= Description of the task =
Only one stretch of the data below is wanted: the lines starting at the one with "let m := BitVec.ofNat 16 (val2 data 0)" and ending at the one with "def openForChange (x", both included, given again exactly.
━━━
-- ==== Sys2Proof/Machine/Sequencer.lean ====
section
/-! DEFINITION. The List Sequencers: evaluation on two planes (06), arrival, dwell, the next index, holding and
stopping (05). -/

namespace Sys2Proof.Machine

/-! ## The events of a station's sequencer -/

def markEvent : Station → Event
  | .s1 => .seq1Mark
  | .s2 => .seq2Mark

def stoppedEvent : Station → Event
  | .s1 => .seq1Stopped
  | .s2 => .seq2Stopped

def faultEvent : Station → Event
  | .s1 => .seq1Fault
  | .s2 => .seq2Fault

def stallEvent : Station → Event
  | .s1 => .seq1Stall
  | .s2 => .seq2Stall

def wrapEvent : Station → Event
  | .s1 => .seq1Wrap
  | .s2 => .seq2Wrap

def State.run (s : State) (st : Station) : SeqRun := (s.seq st).run

def State.seqCfg (s : State) (st : Station) : SeqSettings := (s.seq st).cfg

/-! ## Conditions (R100) -/

/-- R100: the gate bit of a station and plane, as R149 numbers them. -/
def gateBit (st : Station) (p : Plane) (gates : BitVec 4) : Bool :=
  gates.getLsbD
    (match st, p with
     | .s1, .a => 0
     | .s1, .b => 1
     | .s2, .a => 2
     | .s2, .b => 3)

/-- R100, FAULT: the current path is FAILED or holds a bank with a valid fault. -/
def pathFaulty (s : State) (cur : Option Slot) : Bool :=
  match cur with
  | none => false
  | some p =>
    decide ((s.path p).state = .failed) ||
      allBanks.any fun b => decide ((s.bank b).holder = some p) && s.inhibited b

/-- R100: the condition is true for the plane. -/
def holds (s : State) (st : Station) (c : Condition) (p : Plane) : Bool :=
  let cur := (s.run st).current.get p
  match c with
  | .always => true
  | .live => match cur with | some q => decide ((s.path q).state = .live) | none => false
  | .idle => cur.isNone
  | .gate => gateBit st p s.ring.gates
  | .noGate => !gateBit st p s.ring.gates
  | .fault => pathFaulty s cur
  | .noFault => !pathFaulty s cur
  | .lastPass => decide ((s.run st).groupCounter ≤ 1)

/-! ## Faulting (R96) -/

/-- R96: the sequencer becomes FAULTED at its cursor. -/
def faultSeq (st : Station) (pl : Option Plane) (why : SeqFaultReason) (s : State) : State :=
  let r := s.run st
  (s.setRun st
    { r with
      state := .faulted, fault := some ⟨r.cursor, pl, why⟩, changes := [], applied := ⟨false, false⟩
      stalled := ⟨none, none⟩ }).raise (faultEvent st)

/-! ## Calls to the Path Set (R102 to R106) -/

/-- R99: what became of one plane. -/
inductive PlaneOutcome where
  | passed
  | applied
  | stalled (call : StalledCall)
  | faulted (why : SeqFaultReason)
deriving DecidableEq, Repr

/-- R106: every slot named in the map of an E_CONFLICT is CLOSING. -/
def onlyClosing (s : State) (data : List Byte) : Bool :=
  let m := BitVec.ofNat 16 (val2 data 0)
  allSlots.all fun p => !m.getLsbD p.1 || decide ((s.path p).state = .closing)

/-- R105: the class of a refusal. -/
def classify (s : State) (call : StalledCall) (r : Reply) : PlaneOutcome :=
  match r.status with
  | .eArg => .faulted .route
  | .eClaim => if r.data = [0xFF] then .faulted .station else .faulted .claim
  | .eState => if 0x40 ≤ val1 r.data 0 then .faulted .fixture else .faulted .conflict
  | .eFault => .faulted .inhibited
  | .eConflict => if onlyClosing s r.data then .stalled call else .faulted .conflict
  | .eFull => .stalled call
  | .ok | .queued | .eSafe | .eUnknown => .faulted .conflict

/-- R104: the sequencer takes an acceptance. -/
def takeAccepted (st : Station) (pl : Plane) (old new : Option Slot) (s : State) : State :=
  let r := s.run st
  s.setRun st
    { r with
      applied := r.applied.set pl true
      changes := r.changes ++ [⟨pl, old, new⟩]
      current := match new with
        | some p => r.current.set pl (some p)
        | none => r.current }

/-- R102: a MAKE is asked of the Path Set. -/
def askMake (st : Station) (pl : Plane) (r : RouteId) (s : State) : PlaneOutcome × State :=
  match acceptMake s st (.sequencer st) r with
  | .ok (p, s') => (.applied, takeAccepted st pl none (some p) s')
  | .error x => (classify s .makeCall x, s)

/-- R102, R108: a SWAP from the current path is asked; with none, its old slot is FREE (E_STATE 00H). -/
def askSwap (st : Station) (pl : Plane) (r : RouteId) (s : State) : PlaneOutcome × State :=
  match (s.run st).current.get pl with
  | none => (.faulted .conflict, s)
  | some o =>
    match acceptSwap s st (.sequencer st) o r with
    | .ok (p, s') => (.applied, takeAccepted st pl (some o) (some p) s')
    | .error x => (classify s .swapCall x, s)

/-- R103: a BREAK of the slot is accepted. -/
def askBreak (st : Station) (pl : Plane) (o : Slot) (s : State) : PlaneOutcome × State :=
  (.applied, takeAccepted st pl (some o) none (acceptBreak o (.sequencer st) (priorOf (s.path o).state) s))

/-! ## Evaluation (R99, R101, R103, R109) -/

/-- The path may be swapped from, or broken by CLEAR when `failed` counts too (R101 test 6, R103). -/
def openForChange (x : PathRecord) (failed : Bool) : Bool :=
  (decide (x.state = .live) || decide (x.state = .settling) || (failed && decide (x.state = .failed))) &&
    !x.closeOwed

/-- R101, tests 4 to 7: the field names a route. -/
def evalRoute (st : Station) (pl : Plane) (r : RouteId) (s : State) : PlaneOutcome × State :=
  if (s.route r).defined && decide ((s.route r).plane ≠ pl) then (.faulted .plane, s)
  else
    match (s.run st).current.get pl with
    | none => askMake st pl r s
    | some o =>
      if (s.path o).route = some r ∧ (s.path o).state ≠ .closing then (.passed, s)
      else if openForChange (s.path o) false then askSwap st pl r s
      else askMake st pl r s

/-- R103: the field is CLEAR. -/
def evalClear (st : Station) (pl : Plane) (s : State) : PlaneOutcome × State :=
  match (s.run st).current.get pl with
  | none => (.passed, s)
  | some o => if openForChange (s.path o) true then askBreak st pl o s else (.passed, s)

/-- The route field of a record for a plane. -/
def StepRecord.field (r : StepRecord) : Plane → RouteField
  | .a => r.routeA
  | .b => r.routeB

/-- R101: one plane of an APPLY copy. -/
def evalPlane (st : Station) (pl : Plane) (s : State) : PlaneOutcome × State :=
  let c := (s.run st).copy
  if !holds s st c.cond pl then (.passed, s)
  else
    match c.field pl with
    | .keep => (.passed, s)
    | .clear => evalClear st pl s
    | .route r => evalRoute st pl r s

/-- R99: the outcome of a plane is written; whether the sequencer faulted. -/
def writeOutcome (st : Station) (pl : Plane) : PlaneOutcome × State → Bool × State
  | (.passed, s) | (.applied, s) => (false, s)
  | (.stalled c, s) => (false, s.setRun st { s.run st with stalled := (s.run st).stalled.set pl (some c) })
  | (.faulted why, s) => (true, faultSeq st (some pl) why s)

/-- The step lies within the region (R78). -/
def SeqSettings.inRegion (c : SeqSettings) (n : StepId) : Bool :=
  decide (c.regionFirst ≤ n) && decide (n ≤ c.regionLast)

/-- R109: a JUMP copy is evaluated on both planes. -/
def evalJump (st : Station) (target : StepId) (s : State) : Bool × State :=
  let c := (s.run st).copy.cond
  if holds s st c .a && holds s st c .b then
    if (s.seqCfg st).inRegion target then (false, s.setRun st { s.run st with jumpTaken := true })
    else (true, faultSeq st none .region s)
  else (false, s)

/-! ## Arrival (R83, R84) -/

def SeqRun.anyStalled (r : SeqRun) : Bool := r.stalled.a.isSome || r.stalled.b.isSome

/-- R84: the state taken after an evaluation that did not fault. -/
def settleSeq (st : Station) (s : State) : State :=
  let r := s.run st
  if r.anyStalled then (s.setRun st { r with state := .stalled }).raise (stallEvent st)
  else if r.changes.isEmpty then s.setRun st { r with state := .dwelling, dwell := 1 }
  else s.setRun st { r with state := .waiting }

/-- R83, steps 1 to 3: the copy is taken, the mark made and the group counter loaded. -/
def arriveAt (st : Station) (n : StepId) (loopback : Bool) (s : State) : State :=
  let r := s.run st
  let copy := s.step n
  let r1 : SeqRun :=
    { r with
      cursor := n, copy := copy, jumpTaken := false, applied := ⟨false, false⟩, stalled := ⟨none, none⟩
      changes := [], lastMark := if copy.mark then some n else r.lastMark
      groupCounter :=
        if decide ((s.seqCfg st).group.map Prod.fst = some n) && !loopback then (s.seqCfg st).groupCount
        else r.groupCounter }
  if copy.mark then (s.setRun st r1).raise (markEvent st) else s.setRun st r1

/-- R83, step 5: after an evaluation that faulted the sequencer nothing more is written. -/
def settleUnlessFaulted (st : Station) : Bool × State → State
  | (true, s) => s
  | (false, s) => settleSeq st s

/-- What a sequencer still has to do once plane A's call has been answered (R85, R99): the calls of another sequencer may
come before it. -/
inductive TurnRest where
  /-- nothing -/
  | over
  /-- plane B of an evaluation, and the state R84 gives -/
  | evalB
  /-- plane B of a retry, and the state R85 gives -/
  | retryB
deriving DecidableEq, Repr

/-- R83, R99: the sequencer arrives at a step and evaluates plane A of an APPLY copy; a JUMP copy makes no call and is
evaluated whole (R109). -/
def arriveA (st : Station) (n : StepId) (loopback : Bool) (s : State) : TurnRest × State :=
  let s1 := arriveAt st n loopback s
  match (s1.run st).copy.kind with
  | .jump t => (.over, settleUnlessFaulted st (evalJump st t s1))
  | .apply _ =>
    match writeOutcome st .a (evalPlane st .a s1) with
    | (true, s2) => (.over, s2)
    | (false, s2) => (.evalB, s2)

/-! ## Retries (R85, R108) -/

/-- R85: the acceptance call of one stalled plane is made again; whether the sequencer faulted. -/
def retryPlane (st : Station) (pl : Plane) (s : State) : Bool × State :=
  let r := s.run st
  match r.stalled.get pl, r.copy.field pl with
  | some call, .route x =>
    let asked := match call with
      | .makeCall => askMake st pl x s
      | .swapCall => askSwap st pl x s
    (match asked with
     | (.applied, s1) => (false, s1.setRun st { s1.run st with stalled := (s1.run st).stalled.set pl none })
     | (.faulted why, s1) => (true, faultSeq st (some pl) why s1)
     | (_, s1) => (false, s1))
  | _, _ => (false, s)

/-- R85: the state once the retries of a frame have been made. A change accepted at the retry is pending, so the state is
WAITING, where R107 has DWELLING if the other plane's change has ended (the model follows R85, log 31). -/
def afterRetry (st : Station) (s : State) : State :=
  let r := s.run st
  if r.anyStalled then s
  else if r.changes.isEmpty then s.setRun st { r with state := .dwelling, dwell := r.copyDwell }
  else s.setRun st { r with state := .waiting }

/-- R85: a STALLED sequencer retries plane A on a CADENCE frame. -/
def retryA (st : Station) (s : State) : TurnRest × State :=
  match retryPlane st .a s with
  | (true, s1) => (.over, s1)
  | (false, s1) => (.retryB, s1)

/-- R85, R99: plane B is taken, unless plane A ended the turn. -/
def finishTurn (st : Station) : TurnRest × State → State
  | (.over, s) => s
  | (.evalB, s) => settleUnlessFaulted st (writeOutcome st .b (evalPlane st .b s))
  | (.retryB, s) =>
    match retryPlane st .b s with
    | (true, s1) => s1
    | (false, s1) => afterRetry st s1

/-- R83: the sequencer arrives at a step, no other call coming between. -/
def arrive (st : Station) (n : StepId) (loopback : Bool) (s : State) : State :=
  finishTurn st (arriveA st n loopback s)

/-! ## The end of a step (R88, R89) -/

/-- R88: what the next index is found by. -/
inductive NextTest where
  | jump
  | divert
  | loopback
  | advance (wrap : Bool)
deriving DecidableEq, Repr

/-- R88: the next index, the test that gave it, and the run state the test leaves. -/
def nextIndex (c : SeqSettings) (r : SeqRun) : StepId × NextTest × SeqRun :=
  let atEnd := decide (c.group.map Prod.snd = some r.cursor)
  let advanced : StepId × NextTest × SeqRun :=
    let r1 := if atEnd && decide (r.groupCounter = 1) then { r with groupCounter := 0 } else r
    if r.cursor = c.regionLast then (c.regionFirst, .advance true, r1) else (r.cursor + 1, .advance false, r1)
  match r.copy.kind, r.jumpTaken with
  | .jump t, true => (t, .jump, r)
  | _, _ =>
    if r.copy.mark && r.divertArmed then (c.divertTarget, .divert, { r with divertArmed := false })
    else
      match c.group with
      | some (first, _) =>
        if atEnd && decide (1 < r.groupCounter) then
          (first, .loopback, { r with groupCounter := r.groupCounter - 1 })
        else advanced
      | none => advanced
━━━
= Solution for this task =
  let m := BitVec.ofNat 16 (val2 data 0)
  allSlots.all fun p => !m.getLsbD p.1 || decide ((s.path p).state = .closing)

/-- R105: the class of a refusal. -/
def classify (s : State) (call : StalledCall) (r : Reply) : PlaneOutcome :=
  match r.status with
  | .eArg => .faulted .route
  | .eClaim => if r.data = [0xFF] then .faulted .station else .faulted .claim
  | .eState => if 0x40 ≤ val1 r.data 0 then .faulted .fixture else .faulted .conflict
  | .eFault => .faulted .inhibited
  | .eConflict => if onlyClosing s r.data then .stalled call else .faulted .conflict
  | .eFull => .stalled call
  | .ok | .queued | .eSafe | .eUnknown => .faulted .conflict

/-- R104: the sequencer takes an acceptance. -/
def takeAccepted (st : Station) (pl : Plane) (old new : Option Slot) (s : State) : State :=
  let r := s.run st
  s.setRun st
    { r with
      applied := r.applied.set pl true
      changes := r.changes ++ [⟨pl, old, new⟩]
      current := match new with
        | some p => r.current.set pl (some p)
        | none => r.current }

/-- R102: a MAKE is asked of the Path Set. -/
def askMake (st : Station) (pl : Plane) (r : RouteId) (s : State) : PlaneOutcome × State :=
  match acceptMake s st (.sequencer st) r with
  | .ok (p, s') => (.applied, takeAccepted st pl none (some p) s')
  | .error x => (classify s .makeCall x, s)

/-- R102, R108: a SWAP from the current path is asked; with none, its old slot is FREE (E_STATE 00H). -/
def askSwap (st : Station) (pl : Plane) (r : RouteId) (s : State) : PlaneOutcome × State :=
  match (s.run st).current.get pl with
  | none => (.faulted .conflict, s)
  | some o =>
    match acceptSwap s st (.sequencer st) o r with
    | .ok (p, s') => (.applied, takeAccepted st pl (some o) (some p) s')
    | .error x => (classify s .swapCall x, s)

/-- R103: a BREAK of the slot is accepted. -/
def askBreak (st : Station) (pl : Plane) (o : Slot) (s : State) : PlaneOutcome × State :=
  (.applied, takeAccepted st pl (some o) none (acceptBreak o (.sequencer st) (priorOf (s.path o).state) s))

/-! ## Evaluation (R99, R101, R103, R109) -/

/-- The path may be swapped from, or broken by CLEAR when `failed` counts too (R101 test 6, R103). -/
def openForChange (x : PathRecord) (failed : Bool) : Bool :=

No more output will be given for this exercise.